| Provided information |
%%
/-- A half-tile pair in use (15 R327, R328): 96 rows of 64 columns once computed, whether its check passed. -/
structure TilePair where
  id : Nat
  vals : Option (List (List Word))
  checked : Bool
  deriving DecidableEq, Repr

/-- A queued command of a pair's array (16 R349): cohort, strand and count, source and result pair, the captured
format block and A rows. -/
structure MmaCmd where
  cohort : Nat
  strand : Nat
  count : DWord
  tile : Nat
  src : Option Nat
  dst : Nat
  fb : List Word
  rows : LaneSet
  a : List (List Word)
  acq : Bool
  scope : Nat
  /-- blocks of the leader and the follower core -/
  leader : Nat
  follower : Nat
  /-- check mismatches so far; queued again after one (15 R329) -/
  miss : Nat
  redo : Bool
  deriving DecidableEq, Repr

/-- A matrix pair (15 R322-R329). -/
structure Pair where
  queue : List MmaCmd
  tiles : List TilePair
  /-- commands run, awaiting their checks, oldest first -/
  checks : List MmaCmd
  next : Nat
  idle : Nat
  deriving DecidableEq, Repr

/-! ### Homes and dies (10 R239, 11 R255, 21 R416) -/

/-- An addend under way (10 R241): block, cohort and strand, physical address, operation, value, and what it carries:
refusals and age. -/
structure AccAdd where
  block : Nat
  cohort : Nat
  strand : Nat
  pa : Nat
  op : Nat
  val : DWord
  carried : Option (Nat × Nat)
  deriving DecidableEq, Repr

/-- An update-only request of a core for a line at its slice (10 R236, R239), with the addends that wait for it. -/
structure AccReq where
  core : Nat
  line : Nat
  adds : List AccAdd
  deriving DecidableEq, Repr

/-- A home slice. -/
structure Slice where
  quota : Nat
  window : Nat
  lease : Nat
  /-- lease floor F, ns -/
  floor : Nat
  /-- LX of each line, ns -/
  lx : List (Nat × Nat)
  /-- grants of the current window by line -/
  grants : List (Nat × Nat)
  windowAt : Nat
  requests : List AccReq
  deriving DecidableEq, Repr

/-- A line of an RDC (21 R416): line, its 32 words, expiry; `words` is `none` while filling. -/
structure RdcLine where
  line : Nat
  words : Option (List Word)
  expiry : Nat
  deriving DecidableEq, Repr

/-- A leave request at a sluice (08 R193): cohort, strand, class, watts, priority. -/
structure LeaveReq where
  cohort : Nat
  strand : Nat
  cls : Nat
  watts : Nat
  prio : Nat
  deriving DecidableEq, Repr

/-- A compute die. -/
structure Die where
  rdc : List RdcLine
  tlb : List TlbEnt
  /-- page walks running, by page base (10 R245) -/
  walks : List Nat
  granted : Nat
  /-- watts borrowed from other dies, and lent to each -/
  borrowed : Nat
  lent : Nat
  waiting : List LeaveReq
  corrected : Nat
  deriving DecidableEq, Repr

/-- An entry on a neighbour link or at a receiving end (09 R219, 15 R332): receiving cluster, queue number there,
launch, entry. -/
structure LinkEntry where
  cluster : Nat
  queue : Nat
  launch : Nat
  entry : QEntry
  deriving DecidableEq, Repr

/-- A store arrival that is still to be made (12 R451): designator, and who made the store. -/
structure Arrival where
  dsg : DWord
  core : Nat
  block : Nat
  cohort : Nat
  strand : Nat
  /-- stores that must be acknowledged first, by id -/
  after : List Nat
  deriving DecidableEq, Repr

/-! ### Collectives, fabric, host (15, 21, 22) -/

/-- A rank that has joined a plan (16 R355). -/
structure RankIn where
  rank : Nat
  cohort : Nat
  strand : Nat
  die : Nat
  /-- chunks whose bit is set -/
  bits : List Nat
  /-- bytes of its source when it joined (15 R336) -/
  src : List Byte
  deriving DecidableEq, Repr

/-- A plan in progress (15 R333-R336). -/
structure Plan where
  addr : DWord
  header : List Word
  joined : List RankIn
  /-- partial accumulators that other devices sent, by chunk, with the ranks they combine (21 R433); chunks whose own
  partial has been sent; results received, by chunk and source rank -/
  partials : List (Nat × Nat × List RedAcc)
  sent : List Nat
  deriving DecidableEq, Repr

/-- An outbound fabric message awaiting its answer (21 R420, R426). -/
structure FabMsg where
  tid : Word
  device : Nat
  link : Option Nat
  kind : Nat
  va : DWord
  target : DWord
  /-- bytes of a write, and which of them it writes -/
  data : List Byte
  mask : List Bool
  op : Option FabOp
  cohort : Nat
  strand : Nat
  /-- lane and byte count of a read -/
  lane : Nat
  size : Nat
  /-- content of a reduction piece -/
  piece : Option RedPiece
  deriving DecidableEq, Repr

/-- A control flit (21 R422, R424). -/
inductive Ctl where
  | wreq (mask : Byte)
  | wchg (mask : Byte)
  | wack (seq : BitVec 16)
  | nak (seq : BitVec 16)
  | rekey
  deriving DecidableEq, Repr

/-- One direction of a link (21 R419-R425). -/
structure LinkDir where
  active : Byte
  bad : Byte
  wpol : Nat
  /-- width step: 0 full, 1 half, 2 quarter -/
  width : Nat
  thresh : Nat
  /-- next SEQ to send; last SEQ in order -/
  seq : BitVec 16
  ack : BitVec 16
  /-- SEQs in the replay buffer, oldest first -/
  replay : List (BitVec 16)
  /-- replays of the oldest flit -/
  fails : Nat
  /-- mask change announced and not complete; good wavelengths asked for meanwhile -/
  pending : Option (Byte × BitVec 16)
  wants : Option Byte
  /-- wavelengths in training -/
  training : Byte
  relit : Byte
  credits : Nat
  /-- flits sent under the current key -/
  flits : Nat
  /-- flits of a reserved kind, and messages of one -/
  discarded : Nat
  /-- control flits sent, newest first -/
  sent : List Ctl
  deriving DecidableEq, Repr

/-- A link (21 R419). -/
structure Link where
  down : Bool
  key : Nat
  rx : LinkDir
  tx : LinkDir
  deriving DecidableEq, Repr

/-- A fabric window (21 R427). -/
structure Window where
  rbase : DWord
  word2 : Word
  deriving DecidableEq, Repr

/-- A packet that its writer keeps until the owner of its channel acknowledges it (21 R413, R415): channel (slice of a
home channel), writing cluster, bytes. -/
structure Packet where
  channel : Nat
  writer : Nat
  bytes : Nat
  deriving DecidableEq, Repr

/-- A record that reaches the debug agent (20 R398, R400). -/
inductive AgentRec where
  | halt (source : Nat) (tag : Word) (core : Nat) (block : Word) (cid strand : Nat) (pc : DWord) (count : DWord)
  | buffer (code sub flags : Nat) (info : DWord)
  | resumeFail (code sub : Nat) (info : DWord)
  deriving DecidableEq, Repr

/-- A report that reaches the supervisor firmware. -/
inductive FwRec where
  /-- a cohort halted in trap mode or by a fatal whey access (01 R16, R29) -/
  | halted (cohort code sub strand : Nat) (info : DWord)
  /-- a machine check (01 R26) -/
  | check (cohort : Nat) (count : Word)
  /-- an absent page on a die (19 R385) -/
  | page (die : Nat) (va : DWord)
  /-- a dead queue (08 R178) -/
  | dead (queue : Nat)
  /-- a press stopped at cohort end (09 R218) -/
  | press (entry : DWord)
  /-- a report or fabric error of an ended cohort (16 R343, 21 R429) -/
  | late (cohort sub : Nat) (addr : DWord)
  /-- a completion record that could not be written (08 R183) -/
  | done (seq : Word) (status : Nat) (addr : DWord)
  deriving DecidableEq, Repr

/-- Kind of a replay log entry (20 R410). -/
inductive LogKind where
  | hostWrite | fabric | time | atomic | refusal | stop
  deriving DecidableEq, Repr

/-- A replay log entry: kind, key (cohort, strand, count or slice) and the values logged. -/
structure LogEnt where
  kind : LogKind
  cohort : Nat
  strand : Nat
  count : DWord
  vals : List DWord
  deriving DecidableEq, Repr

/-- The mailbox (22 R440). -/
structure Mailbox where
  len : Word
  status : Word
  rlen : Word
  disc : Word
  buf : List Byte
  deriving DecidableEq, Repr

/-- What the host, the firmware and the management port see (22). -/
structure HostIf where
  /-- BOOTST.STAGE and ERR -/
  stage : Nat
  err : Nat
  /-- APBASE -/
  apbase : DWord
  mail : Mailbox
  session : Bool
  ideKey : List Byte
  debugKey : List Byte
  debugOpen : Bool
  debugEver : Bool
  regions : Option RegionReq
  droppedWrites : Nat
  /-- last answer of a doorbell or BAR2 read, and whether it aborted -/
  answer : Option (List Byte)
  aborted : Bool
  /-- last response of the management port -/
  mgmt : List Byte
  deriving DecidableEq, Repr

/-- Power and temperature (22 R446, R447). -/
structure Power where
  /-- samples of the last 100 us, newest first -/
  samples : List Nat
  temps : List Nat
  /-- clock step below 1.4 GHz -/
  clk : Nat
  thr : Bool
  /-- samples in a row with a die at 110 C or more -/
  hot : Nat
  telemetry : Word
  tripped : Bool
  /-- time of the last clock step, ns -/
  stepAt : Nat
  deriving DecidableEq, Repr

/-- What the firmware wrote at bring-up (22 R439). -/
structure Setup where
  root : Nat
  qtbase : DWord
  saveArena : DWord
  codeArena : DWord
  base : Nat
  cxl0 : Nat
  cxl1 : Nat
  /-- first unused byte of the page-table arena, and of the task arena -/
  tables : Nat
  arenaNext : Nat
  deriving DecidableEq, Repr

/-- An answer of this device to another's message (21 R420, R430). -/
structure Answer where
  device : Nat
  tid : Word
  good : Bool
  data : List Byte
  due : Nat
  deriving DecidableEq, Repr

/-- Package-wide fabric state (21 R426, R427, R432). -/
structure Fabric where
  windows : List Window
  routes : List (Nat × Nat)
  device : Nat
  gsize : Nat
  grank : Nat
  /-- transactions performed for (source, TID), newest first -/
  performed : List (Nat × Word)
  tid : Word
  out : List FabMsg
  /-- answers to other devices: target, TID, good, data, and the package time that must have passed before it leaves -/
  answers : List Answer
  links : List Link
  deriving DecidableEq, Repr

/-- Debug session and package-wide observation (20). -/
structure Debug where
  darg : DWord
  /-- cohort and words left of the program buffer; what the halted strand waited for before the run (20 R399, R400) -/
  buffer : Option (Nat × List Word)
  held : Option Wait
  breaks : List Nat
  records : List AgentRec
  recording : Bool
  log : List LogEnt
  profNext : Nat
  profDrops : Nat
  deriving DecidableEq, Repr

/-- An error that protected storage finds (19 R383). -/
inductive Upset where
  /-- corrected, and counted for its die -/
  | corrected (die : Nat)
  /-- uncorrectable, in a unit of 8 bytes of device memory or a cache -/
  | memory (unit : Nat)
  /-- uncorrectable, in a unit of 8 bytes of a core's scratchpad -/
  | scratch (core unit : Nat)
  /-- uncorrectable, in a register or an on-chip record that a strand's next instruction reads -/
  | register (cohort strand : Nat)
  deriving DecidableEq, Repr

/-- Which agent moves next. -/
inductive Move where
  /-- a slot of an issue half of a core, vector or uniform, takes one ready strand (08 R189) -/
  | issue (core half : Nat) (vector : Bool)
  /-- an event of the table -/
  | event (i : Instr)
  /-- an L1 replaces a line (10 R235) -/
  | evict (core line : Nat)
  /-- a home slice replaces a line of its L2 (21 R417) -/
  | evictHome (line : Nat)
  /-- an RDC replaces a line (21 R416) -/
  | evictRdc (die line : Nat)
  /-- protected storage finds an error (19 R383) -/
  | upset (u : Upset)
  deriving DecidableEq, Repr

/-- The module. -/
structure State where
  co : Cohort
  others : List Cohort
  blocks : List Block
  launches : List Launch
  cores : List Core
  pairs : List Pair
  slices : List Slice
  dies : List Die
  /-- device memory by physical address (10 R226) -/
  mem : Mem
  /-- poisoned bytes, ascending ranges of 8 bytes (19 R383) -/
  poison : List Nat
  /-- entries at the receiving ends, and on the links (15 R332) -/
  ends : List LinkEntry
  flying : List LinkEntry
  arrivals : List Arrival
  plans : List Plan
  packets : List Packet
  fabric : Fabric
  host : HostIf
  power : Power
  setup : Setup
  dbg : Debug
  fw : List FwRec
  /-- dead queues (08 R178), and words 0-2 of each descriptor as its controller last saw them (R175, R176) -/
  dead : List Nat
  descs : List (Nat × List Byte)
  /-- addresses whose page the firmware declared invalid (10 R245) -/
  invalid : List Nat
  /-- core clock cycles since reset; package time in ns (22 R439); its fraction -/
  cycle : Nat
  time : Nat
  frac : Nat
  /-- next identifier of a cohort, block, launch or copy -/
  fresh : Nat
  /-- the model's own: who moves next, which half the default policy serves, the counter free values are applied to -/
  agenda : List Move
  turn : Nat
  tick : Nat
  deriving DecidableEq, Repr

/-! ### Reset (22 R439, and the reset values of each register) -/

/-- A strand that runs nothing. -/
def Strand.reset : Strand :=
  { id := 0, pc := 0, icnt := 0, floor := 0, mask := 0, held := 0, cfr := 0, outst := [], park := none, passed := 0,
    horizon := 0, unacked := [], fabErr := none, reports := [], copies := [], late := none, checked := 0 }

/-- A cohort at reset: no cohort is resident, and every register holds its value at cohort start. -/
def Cohort.reset : Cohort :=
  { uid := 0, block := 0, launch := 0, core := 0, half := 0, slot := 0, cid := 0, blockIdx := 0,
    lvl := List.replicate 8 0, role := 0, nregs := 0, prio := 0, started := 0, task := none,
    v := [], s := List.replicate 192 0, z := List.replicate 4 .zero, link := 0, fmode := 0, wheyBase := 0, szl := 16,
    whey := [], wheyWb := 0, stack := [], tm := false, dir := false, walk := none, cause := 0, tinfo := 0, tpc := 0,
    tpcWritten := false, hbase := 0, hsave := [], trapped := 0, exm := 0, removed := 0, qdrop := 0, entry := 0, handler := 0,
    st := .reset, sibs := [], spawn := List.replicate 96 ⟨0, 0, 0⟩, grants := [], mism := [], preempt := none,
    saved := none, tiles := [], halt := none, haltReq := none, stepping := none, debug := false, stalls := List.replicate 16 0,
    traced := false, sinceSync := 0, ending := true, closing := false }
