/-- Matches a starting cohort against its core's trace select register (20 R406, R408). -/
def State.traceMatch (s : State) (uid : Nat) : State :=
  match s.cohort? uid with
  | none => s
  | some c =>
    let t := (s.core c.core).trace
    let hit := t.sel0.getLsbD 31 && (t.sel0.extractLsb' 0 12).toNat == s.queueOf c.launch && t.sel1 == c.blockIdx
      && (t.sel0.extractLsb' 12 5).toNat == c.cid
    if !hit then s
    else
      let s := if s.streamActive c.core then s
        else (s.modCohort uid fun c => { c with traced := true }).tracePut c.core
          (packet 1 0 0 (dwordWords (c.st.pc.setWidth 64) ++ dwordWords c.st.icnt))
      let s := if t.sel0.getLsbD 30 then s.modCohort uid fun c => { c with haltReq := some 2 } else s
      if t.sel0.getLsbD 29 then s.trigger 2 0 else s

/-- Adds a cohort. -/
def State.addCohort (s : State) (c : Cohort) : State :=
  ({ s with others := s.others ++ [c], fresh := s.fresh + 1 }).traceMatch c.uid

/-- Registers of a cohort at start (R184). -/
def startRegs (s45 s67 : DWord) : List Word :=
  [0, 0, 0, 0, s45.low, s45.high, s67.low, s67.high] ++ List.replicate 184 0

/-- What a cohort at start takes from its launch (01 R7, R8, 07 R155, R156). -/
def Cohort.start (s : State) (l : Launch) (block core half cid index role region : Nat) (entry : DWord) (present : LaneSet) :
    Cohort :=
  let r := l.record
  { Cohort.reset with
    uid := s.fresh, block := block, launch := l.uid, core := core, half := half, slot := s.freeSlot core half, cid := cid
    blockIdx := BitVec.ofNat 32 index, role := role, nregs := r.regs.getD role 0, prio := r.prio, started := s.cycle
    v := List.replicate (r.regs.getD role 0) (List.replicate 96 0), s := startRegs r.args l.addr
    wheyBase := r.wheyBase + BitVec.ofNat 64 (region * 2 ^ r.szl), szl := r.szl
    exm := ~~~present, removed := ~~~present, entry := entry, handler := r.handler
    st := { Strand.reset with pc := entry.setWidth 56, mask := present, held := present }
    ending := present == 0 }

/-- Index of a lane at a level (07 R149). -/
def LaunchRec.levelIndex (r : LaunchRec) (k g : Nat) : Nat :=
  match r.levels[k]? with
  | some x => if k + 1 = r.levels.length then g / r.unit k else g / r.unit k % x.extent
  | none => 0

/-- A block of a launch, as it starts. -/
def startedBlock (s : State) (l : Launch) (task : Bool) (sp : Spot) (profile : Option DWord) : Block :=
  let r := l.record
  let group := match r.groups.reverse with
    | (n, _) :: _ => if task then none else some (sp.index / max n 1)
    | [] => none
  { uid := s.fresh, launch := l.uid, index := sp.index, core := sp.core, base := sp.base, p := r.pOf task, eddyN := r.eddy,
    group := group, started := s.cycle, queues := List.replicate 4 [], eddy := List.replicate r.eddy none, forced := [],
    keeps := 0, phase := 0, image := [], t0 := none, armed := false, latched := none, lost := 0, profile := profile }

/-- Places a block at a spot: its range, its record and the block itself; a cohort follows. -/
def State.openBlock (s : State) (l : Launch) (task : Bool) (sp : Spot) (c : Nat) : Nat × State :=
  let (prof, s) := s.profileStart l sp.index sp.core c
  let b := startedBlock s l task sp prof
  let s := { s with blocks := s.blocks ++ [b], fresh := s.fresh + 1 }
  let lines := spanNat (sp.base / 128) (b.size / 128)
  (b.uid, (s.scrub sp.core sp.base b.p).modCore sp.core fun k => k.setLines true lines)

/-- Starts a launch block at a spot. -/
def State.startBlock (s : State) (l : Launch) (sp : Spot) : State :=
  let r := l.record
  let (uid, s) := s.openBlock l false sp r.c
  (List.range r.c).foldl (fun s c =>
    let g := 96 * (sp.index * r.c + c)
    let present := laneSetOf fun i => g + i < r.lanes
    let co := Cohort.start s l uid sp.core (c % 2) c sp.index (r.roleOf c) (sp.index * r.c + c) r.entry present
    s.addCohort { co with lvl := (List.range 8).map fun k => BitVec.ofNat 32 (r.levelIndex k g) }) s

/-! ### The distributor (R185, R186) -/

/-- Cores that a launch may use now, with what is taken on them. -/
def State.rooms (s : State) (launch : Nat) : Rooms :=
  (s.coresWith fun _ c => match c.reserved with
    | some x => x == launch
    | none => true).map fun k => (k, s.roomOf k)

/-- Block indexes that a launch places next, together. -/
def State.nextUnit (s : State) (l : Launch) : List Nat :=
  spanNat (s.firstBlock l.record + l.placed) (min l.record.together (l.blocks - l.placed))

/-- Spots for the next unit of a launch, when it fits. -/
def State.spotsFor (s : State) (l : Launch) : Option (List Spot) :=
  (placeUnits (l.record.need false) l.record.paired l.record.groups (s.rooms l.uid) (s.nextUnit l)).map (·.1)

/-- A launch that waits with blocks to place: accepted, its dependences met. -/
def State.waitsForPlace (s : State) (l : Launch) : Bool :=
  l.phase < 2 && l.status = 0 && l.placed < l.blocks && l.record.deps.all s.depMet

/-- Launch order of the distributor (R185): priority, then acceptance. -/
def earlier (a b : Launch) : Bool :=
  b.record.prio < a.record.prio
    || (a.record.prio == b.record.prio && (a.accepted < b.accepted || (a.accepted == b.accepted && a.uid < b.uid)))

/-- Launches that come before one. -/
def State.before (s : State) (l : Launch) : List Launch := s.launches.filter fun x => s.waitsForPlace x && earlier x l

/-- Free register bytes on the less-free half of a core. -/
def Room.lessFree (r : Room) : Nat := 786432 - max (r.bytes.getD 0 0) (r.bytes.getD 1 0)

/-- The better of two cores to reserve (R186). -/
def betterCore (a b : Nat × Room) : Nat × Room :=
  let fa := largestFree a.2.ranges
  let fb := largestFree b.2.ranges
  if fb < fa || (fa == fb && (b.2.lessFree < a.2.lessFree || (b.2.lessFree == a.2.lessFree && a.1 ≤ b.1))) then a else b

/-- Cores to reserve for a launch's next unit (R186): one core, or the instance of its group or pair whose cores sum the
largest free scratchpad. -/
def State.toReserve (s : State) (l : Launch) : List Nat :=
  let rs := (s.rooms l.uid).filter fun r => (s.core r.1).reserved.isNone
  let d : Option Nat := match l.record.groups with
    | (_, d) :: _ => some d
    | [] => if l.record.paired then some 4 else none
  match d with
  | none => match rs with
    | [] => []
    | r :: rest => [(rest.foldl (fun m x => betterCore m x) r).1]
  | some d =>
    let cands := dedup (rs.map fun r => instanceOf d r.1)
    let cores (x : Nat) : List Nat := (List.range 192).filter fun k => instanceOf d k == x
    let free (x : Nat) : Nat := (cores x).foldl (fun n k => n + largestFree (s.roomOf k).ranges) 0
    match cands.filter fun x => (cores x).all fun k => (s.core k).reserved.isNone with
    | [] => []
    | x :: rest => cores (rest.foldl (fun m y => if free m < free y then y else m) x)

/-- A launch has reserved cores. -/
def State.hasReserved (s : State) (launch : Nat) : Bool := s.cores.any (·.reserved == some launch)

/-! ### Pre-empted blocks wait again (R187, 19 R391, R392) -/

/-- The blocks that leave and return together with a block: its outermost placement group (R187). -/
def State.unitBlocks (s : State) (b : Block) : List Block :=
  match (s.launch? b.launch).bind fun l => l.record.groups.head? with
  | some (n, _) =>
    if b.index < 2 ^ 31 then
      s.blocks.filter fun x => x.launch == b.launch && x.index < 2 ^ 31 && x.index / n == b.index / n && x.phase < 3
    else [b]
  | none => [b]

/-- The base at which an absent block fits its core again (19 R392). -/
def State.refit (s : State) (b : Block) (r : Room) : Option (Nat × Room) :=
  let cs := s.cohorts.filter (·.block == b.uid)
  let slots (h : Nat) : Nat := r.slots.getD h 0 + (cs.filter (·.half == h)).length
  let bytes (h : Nat) : Nat := r.bytes.getD h 0 + (cs.filter (·.half == h)).foldl (fun n c => n + c.regBytes) 0
  if (List.range 2).all fun h => slots h ≤ 16 && bytes h ≤ 786432 then
    (freeBase r.ranges b.size).map fun a =>
      (a, { slots := [slots 0, slots 1], bytes := [bytes 0, bytes 1], ranges := (a, b.size) :: r.ranges })
  else none

/-- Bases for absent blocks on their own cores. -/
def State.refitAll (s : State) : Rooms → List Block → Option (List (Nat × Nat))
  | _, [] => some []
  | rs, b :: rest =>
    match rs.find? (·.1 == b.core) with
    | none => none
    | some r => match s.refit b r.2 with
      | none => none
      | some (a, x) =>
        (s.refitAll (modifyFirst (·.1 == b.core) (fun r => (r.1, x)) rs) rest).map fun l => (b.uid, a) :: l

/-- Tiles that absent cohorts of blocks bring back to a pair. -/
def State.keptTiles (s : State) (bs : List Block) (p : Nat) : Nat :=
  ((s.cohorts.filter fun c => pairOfCore c.core == p && bs.any (·.uid == c.block)).map (·.tiles.length)).foldl (· + ·) 0

/-- Where an absent block and its group fit again: every core has room, and its pair has half-tiles (15 R328). -/
def State.restoreSpots (s : State) (b : Block) : Option (List (Nat × Nat)) :=
  let bs := s.unitBlocks b
  let tiles := (dedup (bs.map fun b => pairOfCore b.core)).all fun p =>
    s.keptTiles bs p = 0 || ((s.mappedTiles p).length + s.keptTiles bs p ≤ 12 && (s.pair p).tiles.length + s.keptTiles bs p ≤ 16)
  if bs.all (·.phase = 2) && tiles then s.refitAll (s.rooms b.launch) bs else none

/-- An absent block of a launch, or of one before it, can return first. -/
def State.returnsFirst (s : State) (l : Launch) : Bool :=
  s.blocks.any fun b => b.phase = 2 && (b.launch == l.uid || (s.launch? b.launch).any fun x => earlier x l)
    && (s.restoreSpots b).isSome

/-- Event BLOCK_PLACEMENT (R185, R186, R182): places the next block or group of a launch when nothing before it fits, or
reserves cores for the first waiting block that fits nowhere. A failed dependence refuses the launch. -/
def execBlockPlacement (launch : Nat) (s : State) : Host.Outcome State Fault Refusal :=
  match s.launch? launch with
  | none => .next s
  | some l =>
    if l.phase = 0 && l.status = 0 && l.record.deps.any s.depFailed then
      .next ((s.modLaunch launch fun l => { l with status := 5 }).closeLaunch { l with status := 5 } 5)
    else if !s.waitsForPlace l then .next s
    else match s.spotsFor l with
      | some spots =>
        if s.returnsFirst l || (s.before l).any fun x => (s.spotsFor x).isSome then .next s
        else
          let s := spots.foldl (fun s sp => s.startBlock l sp) s
          let s := s.modLaunch launch fun l => { l with phase := 1, placed := l.placed + spots.length }
          .next { s with cores := s.cores.map fun (k : Core) =>
            (if k.reserved == some launch then { k with reserved := none } else k : Core) }
      | none =>
        if s.hasReserved launch || !(s.before l).isEmpty then .next s
        else .next ((s.toReserve l).foldl (fun s k => s.modCore k fun c => { c with reserved := some launch }) s)

/-- Blocks of a domain-8 launch issue nothing until every device has placed its share (21 R432). -/
def State.gated (s : State) (launch : Nat) : Bool :=
  match s.launch? launch with
  | some l => l.record.topDomain = 8 && (l.placed < l.blocks || l.peers.length + 1 < s.fabric.gsize)
  | none => false

/-- Event PLACEMENT_REPORT (21 R432): another device has placed its share of a launch, or refused it, which refuses the
launch here with the same STATUS. -/
def execPlacementReport (launch device : Nat) (status : Option Byte) (s : State) : Host.Outcome State Fault Refusal :=
  match s.launch? launch with
  | none => .next s
  | some l =>
    if l.record.topDomain != 8 || l.phase = 2 || !s.gated launch then .next s
    else match status with
      | none => .next (s.modLaunch launch fun l => { l with peers := insertAsc device l.peers })
      | some st =>
        let s := { s with co := if s.co.launch == launch && s.co.uid != 0 then Cohort.reset else s.co
                          others := s.others.filter fun c => c.launch != launch
                          blocks := s.blocks.filter fun b => b.launch != launch }
        .next (s.closeLaunch { l with status := st.toNat } st.toNat)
%%
| Required action |
From the listing above, output exactly the run of lines that starts with the line containing "match cands.filter fun" and ends with the line containing "group (R187). -/".

| Result for this exercise |
    match cands.filter fun x => (cores x).all fun k => (s.core k).reserved.isNone with
    | [] => []
    | x :: rest => cores (rest.foldl (fun m y => if free m < free y then y else m) x)

/-- A launch has reserved cores. -/
def State.hasReserved (s : State) (launch : Nat) : Bool := s.cores.any (·.reserved == some launch)

/-! ### Pre-empted blocks wait again (R187, 19 R391, R392) -/

/-- The blocks that leave and return together with a block: its outermost placement group (R187). -/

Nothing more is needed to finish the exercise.